# What the exercise asks
How many lines in the records below hold the string "emitted"? Please answer with the number and nothing more.

[Saved data entries]
#####

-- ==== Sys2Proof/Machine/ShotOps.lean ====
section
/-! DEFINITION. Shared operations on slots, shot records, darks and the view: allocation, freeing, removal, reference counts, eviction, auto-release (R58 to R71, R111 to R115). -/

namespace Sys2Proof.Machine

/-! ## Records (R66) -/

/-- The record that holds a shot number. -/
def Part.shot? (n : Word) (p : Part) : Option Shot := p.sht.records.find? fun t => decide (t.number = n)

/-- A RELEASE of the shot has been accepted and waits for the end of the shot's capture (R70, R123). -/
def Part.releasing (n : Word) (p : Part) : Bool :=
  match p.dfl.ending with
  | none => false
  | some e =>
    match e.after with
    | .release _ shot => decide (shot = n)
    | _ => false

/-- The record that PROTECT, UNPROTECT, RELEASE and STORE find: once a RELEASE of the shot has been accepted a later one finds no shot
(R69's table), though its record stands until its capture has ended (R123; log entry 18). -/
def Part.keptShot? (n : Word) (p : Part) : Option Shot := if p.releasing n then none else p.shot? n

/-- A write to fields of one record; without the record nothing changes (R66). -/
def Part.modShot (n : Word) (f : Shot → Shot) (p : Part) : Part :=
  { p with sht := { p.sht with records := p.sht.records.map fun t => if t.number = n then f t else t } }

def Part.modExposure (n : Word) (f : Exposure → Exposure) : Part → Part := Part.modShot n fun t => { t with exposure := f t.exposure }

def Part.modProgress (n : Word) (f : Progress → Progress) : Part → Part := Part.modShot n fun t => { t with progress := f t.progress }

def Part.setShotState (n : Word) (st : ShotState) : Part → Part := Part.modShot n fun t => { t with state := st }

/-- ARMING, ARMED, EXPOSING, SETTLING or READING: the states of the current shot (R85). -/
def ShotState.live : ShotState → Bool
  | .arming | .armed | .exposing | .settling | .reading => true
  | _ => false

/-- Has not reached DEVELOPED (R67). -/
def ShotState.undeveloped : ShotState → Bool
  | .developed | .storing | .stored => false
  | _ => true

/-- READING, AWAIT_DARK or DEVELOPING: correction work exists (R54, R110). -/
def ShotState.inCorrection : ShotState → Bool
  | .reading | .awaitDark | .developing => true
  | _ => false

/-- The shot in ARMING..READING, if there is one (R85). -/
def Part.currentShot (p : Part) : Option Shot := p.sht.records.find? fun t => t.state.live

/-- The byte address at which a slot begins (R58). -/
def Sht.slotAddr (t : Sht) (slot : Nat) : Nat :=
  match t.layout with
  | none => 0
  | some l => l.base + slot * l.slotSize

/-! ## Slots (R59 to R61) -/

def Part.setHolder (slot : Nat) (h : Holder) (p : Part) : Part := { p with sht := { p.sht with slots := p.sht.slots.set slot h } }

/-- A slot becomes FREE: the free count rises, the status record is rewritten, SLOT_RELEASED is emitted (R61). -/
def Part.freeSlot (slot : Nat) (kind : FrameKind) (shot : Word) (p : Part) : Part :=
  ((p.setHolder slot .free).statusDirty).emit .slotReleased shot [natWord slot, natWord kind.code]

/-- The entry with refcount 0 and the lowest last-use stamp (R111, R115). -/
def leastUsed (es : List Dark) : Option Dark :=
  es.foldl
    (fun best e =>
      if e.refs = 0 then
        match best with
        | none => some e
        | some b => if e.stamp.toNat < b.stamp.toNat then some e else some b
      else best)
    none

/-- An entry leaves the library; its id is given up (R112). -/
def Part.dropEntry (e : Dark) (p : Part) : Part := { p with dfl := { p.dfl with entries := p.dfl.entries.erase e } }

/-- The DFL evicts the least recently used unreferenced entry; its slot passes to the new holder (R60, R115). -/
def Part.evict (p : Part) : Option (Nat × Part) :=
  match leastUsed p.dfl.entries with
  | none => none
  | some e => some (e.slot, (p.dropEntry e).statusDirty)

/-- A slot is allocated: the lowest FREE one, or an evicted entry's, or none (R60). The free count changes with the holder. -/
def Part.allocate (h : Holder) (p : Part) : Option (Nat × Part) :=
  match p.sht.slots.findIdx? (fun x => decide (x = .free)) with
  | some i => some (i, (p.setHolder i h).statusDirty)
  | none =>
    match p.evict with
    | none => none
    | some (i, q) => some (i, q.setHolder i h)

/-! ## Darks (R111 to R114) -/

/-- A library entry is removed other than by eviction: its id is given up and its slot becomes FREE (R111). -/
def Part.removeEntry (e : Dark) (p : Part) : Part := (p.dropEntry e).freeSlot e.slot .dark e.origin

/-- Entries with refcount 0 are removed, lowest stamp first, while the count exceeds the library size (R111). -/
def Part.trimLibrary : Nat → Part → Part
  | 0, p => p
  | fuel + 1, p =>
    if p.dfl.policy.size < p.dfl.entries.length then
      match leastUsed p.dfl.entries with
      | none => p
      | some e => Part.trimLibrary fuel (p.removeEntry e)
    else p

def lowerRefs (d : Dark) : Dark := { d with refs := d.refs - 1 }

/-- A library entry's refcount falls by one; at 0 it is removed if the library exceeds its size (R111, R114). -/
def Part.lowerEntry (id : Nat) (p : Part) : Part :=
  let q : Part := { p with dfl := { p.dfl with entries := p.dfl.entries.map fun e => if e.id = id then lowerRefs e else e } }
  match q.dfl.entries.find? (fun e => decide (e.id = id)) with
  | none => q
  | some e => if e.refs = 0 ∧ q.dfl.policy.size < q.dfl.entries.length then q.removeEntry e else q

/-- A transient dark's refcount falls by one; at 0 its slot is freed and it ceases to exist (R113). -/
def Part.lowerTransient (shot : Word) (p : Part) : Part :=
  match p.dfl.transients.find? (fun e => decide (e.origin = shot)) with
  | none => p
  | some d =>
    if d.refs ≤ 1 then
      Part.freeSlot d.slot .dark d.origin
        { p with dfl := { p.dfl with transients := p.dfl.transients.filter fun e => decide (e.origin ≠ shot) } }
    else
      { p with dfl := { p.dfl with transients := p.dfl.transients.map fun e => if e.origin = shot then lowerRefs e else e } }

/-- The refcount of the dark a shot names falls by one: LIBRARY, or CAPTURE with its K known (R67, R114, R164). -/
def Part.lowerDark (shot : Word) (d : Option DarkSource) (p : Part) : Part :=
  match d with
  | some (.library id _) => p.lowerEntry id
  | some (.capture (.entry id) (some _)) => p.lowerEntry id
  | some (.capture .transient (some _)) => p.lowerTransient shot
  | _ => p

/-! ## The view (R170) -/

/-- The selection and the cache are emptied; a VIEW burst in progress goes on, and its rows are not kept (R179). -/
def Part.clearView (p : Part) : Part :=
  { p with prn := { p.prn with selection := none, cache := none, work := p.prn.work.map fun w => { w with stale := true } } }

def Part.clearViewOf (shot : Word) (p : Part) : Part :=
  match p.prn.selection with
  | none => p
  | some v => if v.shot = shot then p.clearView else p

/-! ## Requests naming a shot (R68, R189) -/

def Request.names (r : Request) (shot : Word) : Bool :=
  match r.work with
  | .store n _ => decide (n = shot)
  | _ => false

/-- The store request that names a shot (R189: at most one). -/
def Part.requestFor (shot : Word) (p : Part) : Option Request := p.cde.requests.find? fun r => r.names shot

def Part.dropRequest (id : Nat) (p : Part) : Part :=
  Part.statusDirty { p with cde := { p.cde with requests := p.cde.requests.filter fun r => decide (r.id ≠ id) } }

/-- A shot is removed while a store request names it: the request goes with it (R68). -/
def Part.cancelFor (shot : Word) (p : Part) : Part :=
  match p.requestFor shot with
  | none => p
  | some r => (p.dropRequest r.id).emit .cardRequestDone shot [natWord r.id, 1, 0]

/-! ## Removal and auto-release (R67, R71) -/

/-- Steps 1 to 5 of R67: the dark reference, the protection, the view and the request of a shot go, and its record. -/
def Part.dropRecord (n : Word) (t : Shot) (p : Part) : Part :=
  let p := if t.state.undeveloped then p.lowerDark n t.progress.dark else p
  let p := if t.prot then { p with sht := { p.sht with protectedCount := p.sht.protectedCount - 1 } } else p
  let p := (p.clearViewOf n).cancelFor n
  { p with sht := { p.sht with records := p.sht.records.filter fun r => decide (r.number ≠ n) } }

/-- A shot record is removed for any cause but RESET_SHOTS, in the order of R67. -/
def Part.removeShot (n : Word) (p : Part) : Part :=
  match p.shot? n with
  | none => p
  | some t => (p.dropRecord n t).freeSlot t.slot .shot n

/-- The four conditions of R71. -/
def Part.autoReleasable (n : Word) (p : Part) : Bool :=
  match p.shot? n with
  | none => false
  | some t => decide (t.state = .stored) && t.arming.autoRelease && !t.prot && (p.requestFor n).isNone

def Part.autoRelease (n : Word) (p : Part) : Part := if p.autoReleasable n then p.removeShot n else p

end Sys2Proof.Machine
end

#####

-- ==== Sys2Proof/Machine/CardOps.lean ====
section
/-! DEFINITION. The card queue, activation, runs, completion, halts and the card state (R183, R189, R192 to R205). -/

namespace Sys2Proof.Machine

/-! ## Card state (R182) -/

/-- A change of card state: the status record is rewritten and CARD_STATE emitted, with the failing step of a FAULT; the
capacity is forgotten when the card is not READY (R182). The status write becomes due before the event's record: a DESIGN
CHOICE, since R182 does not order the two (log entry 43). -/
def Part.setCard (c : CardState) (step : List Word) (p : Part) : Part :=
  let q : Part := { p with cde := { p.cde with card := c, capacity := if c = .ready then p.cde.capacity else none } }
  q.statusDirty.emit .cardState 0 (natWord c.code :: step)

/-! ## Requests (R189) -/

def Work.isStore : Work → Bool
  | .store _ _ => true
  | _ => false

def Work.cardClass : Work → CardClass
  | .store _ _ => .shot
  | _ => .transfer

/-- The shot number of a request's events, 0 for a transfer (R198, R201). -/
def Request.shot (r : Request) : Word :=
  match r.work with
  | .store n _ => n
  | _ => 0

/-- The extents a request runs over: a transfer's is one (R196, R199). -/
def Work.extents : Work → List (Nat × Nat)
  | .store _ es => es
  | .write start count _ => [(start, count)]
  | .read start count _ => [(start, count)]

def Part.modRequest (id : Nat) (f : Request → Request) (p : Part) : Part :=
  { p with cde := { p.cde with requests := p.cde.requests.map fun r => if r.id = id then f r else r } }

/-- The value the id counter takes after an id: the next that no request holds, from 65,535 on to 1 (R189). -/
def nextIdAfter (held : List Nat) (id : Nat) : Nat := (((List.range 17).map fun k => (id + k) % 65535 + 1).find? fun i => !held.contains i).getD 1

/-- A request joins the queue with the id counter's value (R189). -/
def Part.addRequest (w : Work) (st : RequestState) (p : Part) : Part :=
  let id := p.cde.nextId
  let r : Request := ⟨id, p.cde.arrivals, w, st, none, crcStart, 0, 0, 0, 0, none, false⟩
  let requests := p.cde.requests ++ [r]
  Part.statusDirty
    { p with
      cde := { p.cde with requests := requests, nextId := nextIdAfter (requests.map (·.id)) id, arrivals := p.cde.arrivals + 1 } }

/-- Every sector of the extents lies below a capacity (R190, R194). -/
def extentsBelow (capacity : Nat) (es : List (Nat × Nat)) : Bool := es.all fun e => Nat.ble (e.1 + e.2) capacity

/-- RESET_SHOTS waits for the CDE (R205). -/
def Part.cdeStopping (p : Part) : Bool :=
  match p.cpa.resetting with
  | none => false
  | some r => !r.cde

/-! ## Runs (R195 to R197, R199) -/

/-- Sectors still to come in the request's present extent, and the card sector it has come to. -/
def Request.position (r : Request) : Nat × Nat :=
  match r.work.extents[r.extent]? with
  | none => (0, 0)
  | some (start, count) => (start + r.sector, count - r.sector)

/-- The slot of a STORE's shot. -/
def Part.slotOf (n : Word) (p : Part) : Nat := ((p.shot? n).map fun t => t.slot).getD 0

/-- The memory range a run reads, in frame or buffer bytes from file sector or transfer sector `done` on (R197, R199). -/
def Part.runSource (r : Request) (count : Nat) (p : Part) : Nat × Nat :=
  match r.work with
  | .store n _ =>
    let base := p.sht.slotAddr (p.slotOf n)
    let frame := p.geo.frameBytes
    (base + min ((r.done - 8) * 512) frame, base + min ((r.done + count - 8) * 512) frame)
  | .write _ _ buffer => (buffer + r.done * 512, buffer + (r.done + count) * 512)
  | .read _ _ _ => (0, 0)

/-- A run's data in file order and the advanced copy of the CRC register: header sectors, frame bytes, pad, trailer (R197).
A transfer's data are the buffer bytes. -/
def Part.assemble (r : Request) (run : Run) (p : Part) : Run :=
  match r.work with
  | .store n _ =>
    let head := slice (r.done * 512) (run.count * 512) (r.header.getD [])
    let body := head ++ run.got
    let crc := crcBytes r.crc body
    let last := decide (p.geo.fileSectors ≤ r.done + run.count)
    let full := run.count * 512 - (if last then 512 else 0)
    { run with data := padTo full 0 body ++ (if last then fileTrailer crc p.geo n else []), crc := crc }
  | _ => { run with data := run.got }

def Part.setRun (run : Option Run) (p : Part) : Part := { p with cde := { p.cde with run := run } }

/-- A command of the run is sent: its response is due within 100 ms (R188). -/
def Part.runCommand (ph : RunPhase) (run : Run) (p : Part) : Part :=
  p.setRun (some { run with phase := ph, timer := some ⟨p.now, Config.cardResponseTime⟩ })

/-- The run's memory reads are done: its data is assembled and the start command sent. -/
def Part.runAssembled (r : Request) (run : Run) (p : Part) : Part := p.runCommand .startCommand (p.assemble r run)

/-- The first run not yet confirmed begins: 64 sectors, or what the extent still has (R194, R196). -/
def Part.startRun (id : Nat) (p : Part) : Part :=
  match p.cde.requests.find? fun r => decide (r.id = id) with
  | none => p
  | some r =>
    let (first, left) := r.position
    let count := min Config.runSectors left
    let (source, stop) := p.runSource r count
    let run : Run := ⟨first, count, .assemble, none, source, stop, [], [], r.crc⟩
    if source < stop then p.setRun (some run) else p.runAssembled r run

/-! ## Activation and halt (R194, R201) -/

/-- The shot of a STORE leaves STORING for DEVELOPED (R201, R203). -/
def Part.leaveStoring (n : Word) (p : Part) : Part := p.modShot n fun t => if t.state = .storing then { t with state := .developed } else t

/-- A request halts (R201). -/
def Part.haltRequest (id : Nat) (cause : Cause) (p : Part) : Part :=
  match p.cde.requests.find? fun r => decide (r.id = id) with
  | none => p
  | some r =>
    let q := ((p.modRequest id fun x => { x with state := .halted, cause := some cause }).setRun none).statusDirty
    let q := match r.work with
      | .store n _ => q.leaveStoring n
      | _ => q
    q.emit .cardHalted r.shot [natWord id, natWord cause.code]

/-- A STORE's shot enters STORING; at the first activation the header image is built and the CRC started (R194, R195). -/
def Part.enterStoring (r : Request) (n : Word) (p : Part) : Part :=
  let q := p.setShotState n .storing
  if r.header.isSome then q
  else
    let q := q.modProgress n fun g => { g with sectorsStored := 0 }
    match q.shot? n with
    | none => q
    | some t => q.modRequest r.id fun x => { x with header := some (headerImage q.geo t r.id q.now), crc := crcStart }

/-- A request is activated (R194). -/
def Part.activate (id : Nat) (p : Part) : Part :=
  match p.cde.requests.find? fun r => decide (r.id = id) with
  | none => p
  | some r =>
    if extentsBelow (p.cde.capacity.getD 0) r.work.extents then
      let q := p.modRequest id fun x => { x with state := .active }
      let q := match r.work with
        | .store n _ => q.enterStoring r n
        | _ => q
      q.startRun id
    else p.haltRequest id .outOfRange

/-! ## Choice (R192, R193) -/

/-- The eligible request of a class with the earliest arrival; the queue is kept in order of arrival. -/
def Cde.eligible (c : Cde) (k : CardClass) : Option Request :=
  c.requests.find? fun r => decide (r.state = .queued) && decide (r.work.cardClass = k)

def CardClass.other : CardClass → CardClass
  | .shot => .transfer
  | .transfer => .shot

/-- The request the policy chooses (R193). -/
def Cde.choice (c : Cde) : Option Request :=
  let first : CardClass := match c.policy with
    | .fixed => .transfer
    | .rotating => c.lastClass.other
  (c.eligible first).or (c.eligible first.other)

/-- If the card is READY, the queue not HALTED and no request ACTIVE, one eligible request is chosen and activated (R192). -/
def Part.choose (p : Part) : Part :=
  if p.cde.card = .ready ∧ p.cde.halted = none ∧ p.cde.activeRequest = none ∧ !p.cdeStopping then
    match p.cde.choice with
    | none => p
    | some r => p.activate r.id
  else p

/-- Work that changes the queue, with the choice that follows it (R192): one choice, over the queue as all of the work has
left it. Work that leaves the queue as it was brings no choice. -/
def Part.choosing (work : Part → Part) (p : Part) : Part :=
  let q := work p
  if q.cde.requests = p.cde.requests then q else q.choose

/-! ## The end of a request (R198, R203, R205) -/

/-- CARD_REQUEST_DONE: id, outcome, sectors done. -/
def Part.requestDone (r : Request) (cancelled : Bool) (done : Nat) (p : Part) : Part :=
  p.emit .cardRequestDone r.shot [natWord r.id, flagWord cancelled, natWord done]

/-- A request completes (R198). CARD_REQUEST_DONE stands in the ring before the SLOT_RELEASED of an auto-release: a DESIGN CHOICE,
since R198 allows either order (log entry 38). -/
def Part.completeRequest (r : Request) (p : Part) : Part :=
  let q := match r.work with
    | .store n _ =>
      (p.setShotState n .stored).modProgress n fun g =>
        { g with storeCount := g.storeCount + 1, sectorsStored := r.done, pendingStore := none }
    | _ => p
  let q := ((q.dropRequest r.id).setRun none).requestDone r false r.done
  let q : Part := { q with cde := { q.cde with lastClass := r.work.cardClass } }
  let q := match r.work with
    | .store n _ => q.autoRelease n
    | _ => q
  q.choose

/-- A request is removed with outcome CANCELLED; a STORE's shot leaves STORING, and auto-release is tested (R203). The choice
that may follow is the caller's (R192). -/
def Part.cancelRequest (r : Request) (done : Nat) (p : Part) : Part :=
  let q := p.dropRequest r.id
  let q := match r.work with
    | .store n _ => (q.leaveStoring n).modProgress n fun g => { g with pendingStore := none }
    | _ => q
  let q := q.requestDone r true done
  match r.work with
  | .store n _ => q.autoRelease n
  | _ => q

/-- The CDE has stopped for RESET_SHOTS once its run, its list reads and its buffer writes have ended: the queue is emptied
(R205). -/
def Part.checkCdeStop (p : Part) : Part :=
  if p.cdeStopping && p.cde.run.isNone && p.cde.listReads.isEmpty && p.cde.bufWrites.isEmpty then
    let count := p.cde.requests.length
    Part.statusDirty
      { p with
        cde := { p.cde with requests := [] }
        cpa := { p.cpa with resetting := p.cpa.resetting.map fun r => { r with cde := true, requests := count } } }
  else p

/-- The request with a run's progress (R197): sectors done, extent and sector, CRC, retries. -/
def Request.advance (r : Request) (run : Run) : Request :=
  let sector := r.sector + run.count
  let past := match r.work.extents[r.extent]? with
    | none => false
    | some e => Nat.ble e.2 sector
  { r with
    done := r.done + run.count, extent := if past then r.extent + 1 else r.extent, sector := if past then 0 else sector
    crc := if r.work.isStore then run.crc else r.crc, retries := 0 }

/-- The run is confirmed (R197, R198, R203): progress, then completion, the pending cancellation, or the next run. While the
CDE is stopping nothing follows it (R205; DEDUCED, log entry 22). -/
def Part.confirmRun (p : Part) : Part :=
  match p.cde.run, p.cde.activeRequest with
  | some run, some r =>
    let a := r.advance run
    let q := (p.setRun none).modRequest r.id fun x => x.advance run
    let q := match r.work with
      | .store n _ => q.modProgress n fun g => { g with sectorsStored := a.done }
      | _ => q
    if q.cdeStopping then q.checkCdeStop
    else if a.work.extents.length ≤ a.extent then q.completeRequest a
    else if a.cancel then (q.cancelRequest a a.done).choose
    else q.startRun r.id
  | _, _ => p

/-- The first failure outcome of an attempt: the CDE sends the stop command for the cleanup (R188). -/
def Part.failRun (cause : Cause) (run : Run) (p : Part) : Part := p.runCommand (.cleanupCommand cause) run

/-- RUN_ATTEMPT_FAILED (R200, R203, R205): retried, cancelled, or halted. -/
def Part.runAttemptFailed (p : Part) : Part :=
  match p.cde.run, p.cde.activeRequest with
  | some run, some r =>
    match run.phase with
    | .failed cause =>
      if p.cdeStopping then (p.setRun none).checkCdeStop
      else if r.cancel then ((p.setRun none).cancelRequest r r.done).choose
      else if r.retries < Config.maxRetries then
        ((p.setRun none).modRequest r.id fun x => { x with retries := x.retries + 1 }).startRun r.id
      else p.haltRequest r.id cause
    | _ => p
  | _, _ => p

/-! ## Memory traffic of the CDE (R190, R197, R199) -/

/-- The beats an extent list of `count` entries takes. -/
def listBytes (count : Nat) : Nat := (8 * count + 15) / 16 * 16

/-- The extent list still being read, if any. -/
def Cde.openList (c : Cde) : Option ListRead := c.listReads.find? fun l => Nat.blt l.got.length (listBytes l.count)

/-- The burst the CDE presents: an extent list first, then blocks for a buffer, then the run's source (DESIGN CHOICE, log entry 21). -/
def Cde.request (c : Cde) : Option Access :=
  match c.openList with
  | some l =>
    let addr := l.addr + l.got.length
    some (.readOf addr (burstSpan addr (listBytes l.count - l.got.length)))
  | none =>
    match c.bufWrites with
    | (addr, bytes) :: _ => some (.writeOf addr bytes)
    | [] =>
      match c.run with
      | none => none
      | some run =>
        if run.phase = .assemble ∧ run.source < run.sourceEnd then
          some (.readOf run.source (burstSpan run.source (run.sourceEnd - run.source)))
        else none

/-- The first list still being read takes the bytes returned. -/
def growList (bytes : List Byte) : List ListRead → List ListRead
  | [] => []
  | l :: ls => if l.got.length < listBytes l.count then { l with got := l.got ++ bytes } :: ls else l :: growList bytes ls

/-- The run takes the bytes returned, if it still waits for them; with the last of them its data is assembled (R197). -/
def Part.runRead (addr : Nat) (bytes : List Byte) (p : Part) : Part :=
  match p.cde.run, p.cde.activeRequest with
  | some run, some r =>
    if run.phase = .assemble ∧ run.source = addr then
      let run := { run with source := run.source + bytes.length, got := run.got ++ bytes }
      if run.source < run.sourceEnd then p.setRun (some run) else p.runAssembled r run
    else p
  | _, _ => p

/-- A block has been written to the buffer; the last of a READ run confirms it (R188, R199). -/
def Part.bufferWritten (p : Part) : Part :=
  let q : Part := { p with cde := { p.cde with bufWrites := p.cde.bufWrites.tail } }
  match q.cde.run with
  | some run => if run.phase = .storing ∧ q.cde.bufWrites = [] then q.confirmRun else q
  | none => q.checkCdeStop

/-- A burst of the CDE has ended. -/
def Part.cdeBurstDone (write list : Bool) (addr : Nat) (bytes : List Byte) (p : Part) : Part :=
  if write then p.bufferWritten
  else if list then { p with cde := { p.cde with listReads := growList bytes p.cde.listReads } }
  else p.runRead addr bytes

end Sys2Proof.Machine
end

#####

# Response to the task
2